Now we come to making a choice of a floating type or a sinking type food. Flake food floats, but only for a short period of time. Small granular or floating pellet foods float for a greater period of time unless there is a strong current from a filter. Fish with a straight back and a mouth directed upwards and a dorsal fin shifted backwards prefer to stay near the surface to feed. Examples of these fish are archers, hatchetfish and most killifish. Fish with sloped dorsal fins and a mouth facing forwards prefer to stay and feed in the middle water layer. Among these fish, are neon tetras, discus, and most barbs.
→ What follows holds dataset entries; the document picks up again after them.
-- ==== Sys2Proof/Machine/Epi.lean ====
section
/-! DEFINITION. EPI: a chain over a region of the accumulators, its one rounding and its outputs (R123 to R139, R145,
R146, R320). -/
namespace Sys2Proof.Machine

/-! ### Outputs held until END -/

/-- Bytes held for a ward address. A last unit on another node is filled with free bytes (log entry 2). -/
def State.holdAt (s : State) (ward a : Nat) (bs : List Byte) : State × List Held :=
  (pieces a bs.length).foldl (fun (x : State × List Held) p =>
    let data := (bs.drop (p.1 - a)).take p.2
    match x.1.locate ward p.1 true with
    | (_, .phys l) => (x.1, x.2 ++ [.write (.phys l) data false])
    | (_, l) => let (s, pad) := State.freeBytes (roundUp data.length 64 - data.length) x.1
                (s, x.2 ++ [.write l (data ++ pad) false])) (s, [])

/-- The byte whose upper nibble an odd run of INT4 codes leaves as it is. -/
def State.oldByte (s : State) (ward a : Nat) : State × Nat :=
  match s.locate ward a true with
  | (_, .phys l) => (s, (s.byte l).toNat)
  | _ => let (s, w) := s.free; (s, w.toNat % 256)

/-- The bytes of a run of codes of a format, lowest first; `old` fills the upper nibble of an odd INT4 run. -/
def codeBytes (f : Fmt) (codes : List Nat) (old : Nat) : List Byte :=
  match f with
  | .int4 => (List.range (ceilDiv codes.length 2)).map fun i =>
      BitVec.ofNat 8 (codes.getD (2 * i) 0 % 16 + 16 * (codes.getD (2 * i + 1) (old / 16) % 16))
  | f => codes.flatMap (bytesOf (f.bits / 8))

/-- A rectangle of element codes held for a tensor, stored line by stored line. -/
def State.holdRect (s : State) (ward : Nat) (d : TDesc) (nr c0 nc : Nat) (code : Nat → Nat → Nat) : State × List Held :=
  let (l0, nl, p0, np) := if d.trans then (c0, nc, 0, nr) else (0, nr, c0, nc)
  (List.range nl).foldl (fun (x : State × List Held) i =>
    let l := l0 + i
    let a := d.base + l * d.stride + p0 * d.fmt.bits / 8
    let codes := (List.range np).map fun p => if d.trans then code (p0 + p) l else code l (p0 + p)
    let (s, old) := if d.fmt = .int4 ∧ np % 2 = 1 then x.1.oldByte ward (a + np / 2) else (x.1, 0)
    let (s, h) := s.holdAt ward a (codeBytes d.fmt codes old)
    (s, x.2 ++ h)) (s, [])

/-! ### The plan of an EPI -/

/-- An EPI with its descriptors read: OUT, the region, the full row, the program's stages, addresses. -/
structure EpiPlan where
  out : TDesc := {}
  q : TDesc := {}
  m : Nat := 0
  n : Nat := 0
  ntot : Nat := 0
  lay : Layout := {}
  slotted : Bool := false
  filled : Bool := true
  chain : List Nat := []
  pre : List ChainInstr := []
  post : List ChainInstr := []
  hold : Bool := false
  area : Nat := 0
  stat : Nat := 0
  sig : Nat := 0
  dcol : Nat := 0
deriving DecidableEq, Repr

/-- The plan of an instruction on a core. DAREA = s0 gives the address 0 (log entry 143). -/
def epiPlan (k : Core) (w : EpiWord) : EpiPlan :=
  let out := k.desc w.out.toNat
  let slotted := decide (w.slot.toNat < 4)
  let chain := if slotted then k.slots.getD w.slot.toNat [] else []
  let (pre, post, hold) := chainStages chain
  let dcol := w.dcol.toNat
  let n := if w.defer = 0 then out.cols else min (64 * (w.dcols.toNat + 1)) (out.cols - dcol)
  let addr (r : BitVec 6) : Nat := k.adr r.toNat
  { out := out, q := k.desc w.qscale.toNat, m := out.rows, n := n, ntot := out.cols,
    lay := { arrange := w.arrange.toNat, layout := w.layout.toNat, eng := w.eng.toNat, m := out.rows, n := n },
    slotted := slotted, filled := !slotted || !chain.isEmpty, chain := chain, pre := pre, post := post, hold := hold,
    area := addr w.darea, stat := addr w.statout, sig := addr w.sig, dcol := dcol }

/-- Whether stage 2 and the final rounding run in this EPI. -/
def epiFinishes (w : EpiWord) : Bool := (w.defer = 0 || w.defer = 3) && w.twopass.toNat ≠ 1

/-- Columns over which stage 2 and the final rounding run, and their first absolute column (R125, R136). -/
def EpiPlan.finalCols (p : EpiPlan) (w : EpiWord) : Nat × Nat := if w.defer = 0 then (p.n, p.dcol) else (p.ntot, 0)

/-- The terms of stage 2's column statistics, by column of this EPI's region: a close runs stage 2 over the full row, of
which STATOUT has slots for the region's columns only (R135, R136; log entry 137). -/
def EpiPlan.ownTerms (p : EpiPlan) (w : EpiWord) (ts : List (Nat × Nat × Wide)) : List (Nat × Nat × Wide) :=
  if w.defer = 0 then ts else
    (ts.filter fun x => decide (4 * p.dcol ≤ x.1) && decide (x.1 < 4 * (p.dcol + p.n))).map fun x => (x.1 - 4 * p.dcol, x.2)

/-- Tensor operands of the stages that run. -/
def EpiPlan.uses (p : EpiPlan) (k : Core) (w : EpiWord) : List TensorUse :=
  let (nc, c0) := p.finalCols w
  tensorUses k p.pre p.m p.n p.dcol ++ (if epiFinishes w then tensorUses k p.post p.m nc c0 else [])

/-- Tapped tensors of a stage: register and descriptor. -/
def tapsOf (k : Core) (prog : List ChainInstr) : List (Nat × TDesc) :=
  ((prog.filter fun i => i.op = wTap).map fun i => (i.rd, k.desc i.rd)).eraseDups

/-- Block height and width of the quantisation (R133). -/
def EpiPlan.qBlock (p : EpiPlan) (w : EpiWord) : Nat × Nat :=
  if w.qgran.toNat = 1 then (p.m, p.ntot)
  else (16, if w.qcols = 0 then p.ntot else 32 * 2 ^ w.qcols.toNat)
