-- ==== Sys2Proof/Machine/Log.lean ====
section
/-! DEFINITION. The trouble log (R399 to R402, R410) and what it announces. -/
namespace Sys2Proof.Machine

/-- Whether the device drives ALERT_N low (R375, R380, R400, Table 20.7): released while RESET_N is low, low in the stopped
states of R396 and R426, else under R400. -/
def State.alertLow (s : State) : Bool :=
  s.boot.resetN && (decide (s.boot.phase = .stopped) || decide (s.boot.phase = .fatal) || s.flag .logStat_ALERT
    || s.flag .pwrStat_CAP_UNMET || s.flag .pwrStat_THERM_ALERT || s.flag .logStat_FATAL)

/-- An entry written into the ring as number n = HEAD (R401). -/
def State.logWrite (s : State) (e : LogEntry) : State :=
  let n := s.rd .logStat_HEAD
  let bytes := e.encode s.cycle n
  let s := { s with log := { s.log with ring := Smap.put [] s.log.ring (n % 4096) bytes } }.wr .logStat_HEAD 0 (n + 1)
  let s := if s.rd .logCfg_ALERT_SEV ≤ e.sev then s.wr .logStat_ALERT 0 1 else s
  let s := if s.flag .logCfg_NOTIFY_EN && decide (2 ≤ e.sev) then { s with host := { s.host with notice := true } } else s
  if e.notable then s.auvOffer e bytes else s

/-- TROUBLE_LOG_WRITE (R401, R399, R400, R410): the oldest waiting entry is written. -/
def execTroubleLogWrite (s : State) : Out :=
  match s.log.queue with
  | [] => .next s
  | e :: rest => Out.when s.sclk s (({ s with log := { s.log with queue := rest } } : State).logWrite e)

/-- The ward of suppressed corrections: theirs where it is one, else none (R402). -/
def oneWard : List Nat → Nat
  | [] => 0xFFFF
  | w :: ws => if ws.all fun x => decide (x = w) then w else 0xFFFF

/-- CE_LIMIT_WINDOW_END (R402): the corrections suppressed in a second of device time become one REPEAT entry. -/
def execCeLimitWindowEnd (pc : Nat) (s : State) : Out :=
  let p := s.pc pc
  let t := s.modPc pc fun p => { p with ceLogged := false, ceCount := 0, ceWards := [] }
  Out.when s.sclk s (if p.ceCount = 0 then t
    else t.event 0x01 pc 1 (oneWard p.ceWards) 0x01 (p.ceLast % 2 ^ 39 + p.ceCount * 2 ^ 48) true)

/-- EVENT_NOTICE (R399): the waiting notice is written into queue pair 0's completion ring where there is room; it carries
HEAD as it stands now. -/
def execEventNotice (s : State) : Out :=
  match s.gotar 0 with
  | none => .next s
  | some q =>
    if s.host.notice = false ∨ s.hostRts 0 = false ∨ q.room = false ∨ q.heldEntries ≠ [] then .next s else
    let c : Completion := { tag := 0xFFFFFFFF, sq := 0xFFFF, detail := s.rd .logStat_HEAD, notice := true }
    let (s, bs) := s.formEntry q c
    .next (({ s with host := { s.host with notice := false } } : State).postEntry 0 q bs)

end Sys2Proof.Machine
end

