-- ==== Sys2Proof/Machine/Csr.lean ====
section
/-! DEFINITION. The CSR bus (R20, R21, R439 to R449): reads and writes of registers by requester, staging of wide registers,
and the registers whose writes act: queue pair 0 (R455), partners (R202), ports, keyways (R203), the journal, restarts. -/
namespace Sys2Proof.Machine

/-- Whether registers are served in full: after step 4 (R424, R450), also where the device has stopped. -/
def State.csrUp (s : State) : Bool :=
  s.sclk && match s.boot.phase with
    | .step n => decide (4 < n)
    | .ready => true
    | .fatal => true
    | .tripped => true
    | .stopped => decide (4 < s.rd .sysStartStat_STEP)
    | _ => false

/-- Whether a requester's accesses are served at all (R424, R450). -/
def State.csrServes (s : State) : Requester → Bool
  | .i3c => s.csrUp
  | .host => s.csrUp && s.hostServes
  | .signed => s.csrUp && s.isReady

/-! ### Reads -/

/-- The LOG_FILTER of a requester's path (Table 16.8): 0 the host's, 1 the I3C target's. -/
def filterOf : Requester → Nat
  | .i3c => 1
  | _ => 0

/-- Bytes of a stored trouble-log entry as a requester sees them (R404). -/
def State.logView (s : State) (req : Requester) (e : List Byte) : List Byte :=
  let f := filterOf req
  let ward := ofBytes (sliceOf e 20 2)
  if s.flag .logFilter_EN f && decide (ward ≠ 0xFFFF) && decide (ward ≠ s.rd .logFilter_FILTER_WARD f) then
    List.replicate 12 0 ++ sliceOf e 12 4 ++ List.replicate 16 0
  else e

/-- The fields of a register put together; WO fields read 0 (Table 0.4). -/
def State.regFields (s : State) (r : Reg) (u : Nat) : Nat :=
  (r.fields.map fun f => if f.info.acc = .wo then 0 else s.rd f u * 2 ^ f.info.lo).foldl (· + ·) 0

/-- A whole register as a requester reads it. -/
def State.regValue (s : State) (req : Requester) (r : Reg) (u : Nat) : Nat :=
  match r with
  | .logEntry => ofBytes (s.logView req (Smap.get (List.replicate 32 0) s.log.ring u))
  | .auvImage => s.img 0 3392
  | .sysTime => s.time
  | .logFilter => s.regFields r (filterOf req)
  | r => s.regFields r u

/-- One word read (R439, R440, R449): 0 where nothing is assigned or the die is out of reach. -/
def State.csrRead (s : State) (req : Requester) (off : Nat) : Nat :=
  match Reg.atCsr off with
  | none => 0
  | some (r, u, w) =>
    if s.csrReach (off / 2 ^ 24) = false then 0
    else if r = .auvImage then s.img (8 * w) 8
    else s.regValue req r u / 2 ^ (64 * w) % 2 ^ 64

/-- n words read (R444). -/
def State.csrReadWords (s : State) (req : Requester) (off n : Nat) : List Byte :=
  (List.range n).flatMap fun i => bytesOf 8 (s.csrRead req (off + 8 * i))

/-! ### Rights and values (Table 19.3, R446) -/

/-- Table 19.3: whether a requester may write a field. -/
def mayWrite (req : Requester) (f : Fld) : Bool :=
  match f.info.reg with
  | .sysExpertCtl => decide (f ≠ .sysExpertCtl_EXPERT_UNLOCK) || decide (req = .signed)
  | .hngTorusCfg => decide (req = .signed)
  | .wrdPolicy => decide (req = .signed)
  | .memLend => false
  | .hostQp0Cfg => decide (req = .i3c)
  | .sysRestart => decide (req ≠ .host)
  | _ => true

/-- The fields of a register that some requester may write. -/
def Reg.writable (r : Reg) : List Fld := r.fields.filter fun f => decide (f.info.acc ≠ .ro)

/-- Whether Table 19.3 denies a requester every writable field of a register (R452). -/
def Reg.denied (r : Reg) (req : Requester) : Bool :=
  decide (r = .memLend) || (!r.writable.isEmpty && r.writable.all fun f => !mayWrite req f)

/-- R446, R62: whether RWX fields of a unit of a register may be written, by the locks as they stood when the cycle began. -/
def State.rwxOpen (s : State) (r : Reg) (u : Nat) : Bool :=
  match r with
  | .wrdPolicy | .wrdEnergy | .wrdExcCount | .kvpWardCfg | .kvpWardStat =>
    decide (s.was .sysExpertCtl_EXPERT_UNLOCK ≠ 0) || decide (s.was .wrdPolicy_EXPERT_UNLOCK u ≠ 0)
  | _ => decide (s.was .sysExpertCtl_EXPERT_UNLOCK ≠ 0)

/-- v held between two bounds. -/
def clampTo (lo hi v : Nat) : Nat := max lo (min hi v)

/-- What a field takes when v is written to it: clamped, or none where its table has the write ignored. -/
def fieldTakes (f : Fld) (v : Nat) : Option Nat :=
  let only (b : Bool) : Option Nat := if b then some v else none
  match f with
  | .schPlan_PLAN_POINT => some (clampTo 0x20 0xE0 v)
  | .kvpWardCfg_DROP_CLASS => only (decide (v < 2))
  | .hbmScrubCfg_PERIOD_H => only (decide (1 ≤ v) && decide (v ≤ 24))
  | .hngRetireCfg_LANE_LIMIT | .hngRetireCfg_RETRY_LIMIT | .hngDrrCfg_W_REDUCE | .hngDrrCfg_W_RESP | .hngDrrCfg_W_REQ
  | .hostEcnCfg_PERIOD_US | .hostEcnCfg_MIN_GBPS | .hostEcnCfg_GSHIFT | .pwrDroopCfg_HOLD_CYCLES
  | .pwrDroopCfg_THRESH_MV => only (decide (v ≠ 0))
  | .clkClusterCfg_FMAX => only (decide (v ≤ 28))
  | .pwrCap_WATTS => some (clampTo 500 1600 v)
  | .clkStepCfg_LENGTH_US => some (clampTo 50 10000 v)
  | .jrnCfg_PERIOD_MIN => only (decide (1 ≤ v) && decide (v ≤ 60))
  | .pwrThermCfg_TARGET_C => some (clampTo 70 100 v)
  | _ => some v

/-- A write to a register: the value and the mask of the bits that take it, over all its words. -/
structure RegWrite where
  v : Nat := 0
  m : Nat := 0
deriving DecidableEq, Repr

/-- Bits of a field, of a value that spans a register. -/
def Fld.of (f : Fld) (x : Nat) : Nat := bits x f.info.hi f.info.lo

/-- Whether a write touches a field. -/
def RegWrite.touches (x : RegWrite) (f : Fld) : Bool := decide (f.of x.m ≠ 0)

/-- What a field of unit u would hold after a write: W1C clears, the others take the masked bits (Table 0.4, R445). -/
def State.candidate (s : State) (x : RegWrite) (f : Fld) (u : Nat) : Nat :=
  let one := f.of (x.v &&& x.m)
  if f.info.acc = .w1c then s.rd f u &&& ((2 ^ f.width - 1) ^^^ one)
  else (s.rd f u &&& ((2 ^ f.width - 1) ^^^ f.of x.m)) ||| one
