-- ==== Sys2Proof/Machine/Seq.lean ====
section
/-! DEFINITION. The sequencer instructions of UNIT 0 (Tables 12.2 and 12.3, R312), except END, which
Sys2Proof.Machine.Release holds. -/
namespace Sys2Proof.Machine

/-- The second operand: RB, or sext(IMM) with I = 1 (Table 12.2). -/
def Core.operandB (k : Core) (w : ScalarWord) : Word := if w.i then sext20 w.imm else k.sreg w.rb.toNat

/-- RD := f(RA, B). -/
def aluRun (c : Nat) (w : ScalarWord) (f : Word → Word → Word) : Run := fun s _ =>
  let k := s.core c
  (s.putS c w.rd.toNat (f (k.sreg w.ra.toNat) (k.operandB w)), 0)

/-- An arithmetic instruction or shift (R312). -/
def State.alu (s : State) (c : Nat) (w : ScalarWord) (f : Word → Word → Word) : Out :=
  s.issue c 1 (w.ok true true true (!w.i) w.i) (aluRun c w f)

/-- NOP: none (Table 12.3). -/
def execNop (c : Nat) (w : ScalarWord) (s : State) : Out :=
  s.issue c 1 (w.ok false false false false false) fun s _ => (s, 0)

/-- ADD (R312): wraps modulo 2^64. -/
def execAdd (c : Nat) (w : ScalarWord) (s : State) : Out := s.alu c w fun a b => a + b

/-- SUB (R312). -/
def execSub (c : Nat) (w : ScalarWord) (s : State) : Out := s.alu c w fun a b => a - b

/-- AND (R312). -/
def execAnd (c : Nat) (w : ScalarWord) (s : State) : Out := s.alu c w fun a b => a &&& b

/-- OR (R312). -/
def execOr (c : Nat) (w : ScalarWord) (s : State) : Out := s.alu c w fun a b => a ||| b

/-- XOR (R312). -/
def execXor (c : Nat) (w : ScalarWord) (s : State) : Out := s.alu c w fun a b => a ^^^ b

/-- SHL: by B[5:0] (R312). -/
def execShl (c : Nat) (w : ScalarWord) (s : State) : Out := s.alu c w fun a b => a <<< (b.toNat % 64)

/-- SHR: logical, by B[5:0]. -/
def execShr (c : Nat) (w : ScalarWord) (s : State) : Out := s.alu c w fun a b => a >>> (b.toNat % 64)

/-- SRA: arithmetic, by B[5:0]. -/
def execSra (c : Nat) (w : ScalarWord) (s : State) : Out := s.alu c w fun a b => a.sshiftRight (b.toNat % 64)

/-- MUL: low 64 bits of RA x B. -/
def execMul (c : Nat) (w : ScalarWord) (s : State) : Out := s.alu c w fun a b => a * b

/-- MINU: unsigned minimum. -/
def execMinu (c : Nat) (w : ScalarWord) (s : State) : Out := s.alu c w fun a b => if a.ult b then a else b

/-- MAXU: unsigned maximum. -/
def execMaxu (c : Nat) (w : ScalarWord) (s : State) : Out := s.alu c w fun a b => if a.ult b then b else a

/-- LI: RD := sext(IMM). -/
def execLi (c : Nat) (w : ScalarWord) (s : State) : Out :=
  s.issue c 1 (w.ok false true false false true) fun s _ => (s.putS c w.rd.toNat (sext20 w.imm), 0)

/-- LIS: RD := (RA << 20) | IMM, zero-extended. -/
def execLis (c : Nat) (w : ScalarWord) (s : State) : Out :=
  s.issue c 1 (w.ok false true true false true) fun s _ =>
    (s.putS c w.rd.toNat (((s.core c).sreg w.ra.toNat <<< 20) ||| w.imm.zeroExtend 64), 0)

/-- RA + sext(IMM). -/
def Core.scalarAddr (k : Core) (w : ScalarWord) : Nat := (k.sreg w.ra.toNat + sext20 w.imm).toNat

/-- The place that LD, ST or TLD accesses. -/
def Core.dataAddr (k : Core) (w : ScalarWord) : Nat := k.here (k.scalarAddr w)

/-- LD: RD := 8 B at RA + sext(IMM). -/
def execLd (c : Nat) (w : ScalarWord) (s : State) : Out :=
  let a := (s.core c).dataAddr w
  s.issueUnless c 1 (s.blocked c a 8) (w.ok false true true false true) fun s _ =>
    let code := s.ownCode c a 8
    if code ≠ 0 then (s, code) else
    let (s, bs, d) := s.read (a % 2 ^ 52) 8
    if d ≠ 0 then (s, d) else (s.putS c w.rd.toNat (BitVec.ofNat 64 (ofBytes bs)), 0)

/-- ST: 8 B at RA + sext(IMM) := RB. -/
def execSt (c : Nat) (w : ScalarWord) (s : State) : Out :=
  let a := (s.core c).dataAddr w
  s.issueUnless c 1 (s.blocked c a 8 true) (w.ok false false true true true) fun s _ =>
    let code := s.ownCode c a 8
    if code ≠ 0 then (s, code) else (s.writeN (a % 2 ^ 52) 8 ((s.core c).sreg w.rb.toNat).toNat, 0)

/-- TLD: tRD := 32 B at RA + sext(IMM). -/
def execTld (c : Nat) (w : ScalarWord) (s : State) : Out :=
  let a := (s.core c).dataAddr w
  s.issueUnless c 1 (s.blocked c a 32) (w.ok false true true false true && decide (w.rd.toNat < 32)) fun s _ =>
    let code := s.ownCode c a 32
    if code ≠ 0 then (s, code) else
    let (s, bs, d) := s.read (a % 2 ^ 52) 32
    if d ≠ 0 then (s, d) else (s.setCore c ((s.core c).setT w.rd.toNat (BitVec.ofNat 256 (ofBytes bs))), 0)

/-- TBASE: tRD.BASE := RA + sext(IMM); instructions already issued keep their copy (R308). -/
def execTbase (c : Nat) (w : ScalarWord) (s : State) : Out :=
  s.issue c 1 (w.ok false true true false true && decide (w.rd.toNat < 32)) fun s _ =>
    let k := s.core c
    let d := (k.treg w.rd.toNat).toNat
    (s.setCore c (k.setT w.rd.toNat (BitVec.ofNat 256 (d / 2 ^ 64 * 2 ^ 64 + k.scalarAddr w))), 0)

/-- PC := PC + sext(IMM) x 8, from the branch's own address. -/
def Core.jump (k : Core) (imm : BitVec 20) : Core :=
  { k with pc := (BitVec.ofNat 64 k.pc - 8 + sext20 imm * 8).toNat }

/-- A conditional branch. -/
def State.branch (s : State) (c : Nat) (w : ScalarWord) (cond : Word → Word → Bool) : Out :=
  s.issue c 1 (w.ok false false true true true) fun s _ =>
    let k := s.core c
    (if cond (k.sreg w.ra.toNat) (k.sreg w.rb.toNat) then s.setCore c (k.jump w.imm) else s, 0)

/-- BEQ (Table 12.3). -/
def execBeq (c : Nat) (w : ScalarWord) (s : State) : Out := s.branch c w fun a b => decide (a = b)

/-- BNE. -/
def execBne (c : Nat) (w : ScalarWord) (s : State) : Out := s.branch c w fun a b => decide (a ≠ b)

/-- BLT: signed. -/
def execBlt (c : Nat) (w : ScalarWord) (s : State) : Out := s.branch c w fun a b => a.slt b

/-- BGE: signed. -/
def execBge (c : Nat) (w : ScalarWord) (s : State) : Out := s.branch c w fun a b => !a.slt b

/-- BLTU: unsigned. -/
def execBltu (c : Nat) (w : ScalarWord) (s : State) : Out := s.branch c w fun a b => a.ult b

/-- BGEU: unsigned. -/
def execBgeu (c : Nat) (w : ScalarWord) (s : State) : Out := s.branch c w fun a b => !a.ult b

/-- JMP: PC := PC + sext(IMM) x 8. -/
def execJmp (c : Nat) (w : ScalarWord) (s : State) : Out :=
  s.issue c 1 (w.ok false false false false true) fun s _ => (s.setCore c ((s.core c).jump w.imm), 0)

end Sys2Proof.Machine
end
Fish that dwell on the bottom usually have a flat belly with a mouth facing downwards. Armored catfish, loaches, and sucker-mouth type catfish are the best known types of such fish. Floating or sinking foods should be purchased for the types of fish you have in your aquarium.

When purchasing food we tend to buy in bulk since it may be cheaper that way but that has its downfalls. Some of us buy according to the “one can, once a year formula”. This is fine if you use another smaller container for the food as you use it and store the rest in a cool dry place: preferably the freezer. By opening a container we expose the food to light and air which destroys vital vitamins and nutrients. Hence the necessity of a smaller container which we can leave by the aquarium. A smaller container should only contain a moderate amount of food that the fish can consume in a one to two-month period. A variety of fish foods should also be used in feeding. There are many different flakes as well as pellet and frozen forms that allow us to change the food given at any time. By varying the forms of food we can also make sure we are covering all the vitamin and mineral bases.

Frozen foods like bloodworms and brine shrimp are an excellent source of protein for the fish. I prefer the freeze-dried Tubifex worms as well as freeze-dried krill over the frozen items since the frozen forms can be very messy in your tank. The frozen foods may also be carriers of parasites so caution should be taken in ensuring the best available quality is used.

So in ending this article please look at the label before buying instead of the price. Your fish will be happier and healthier for it.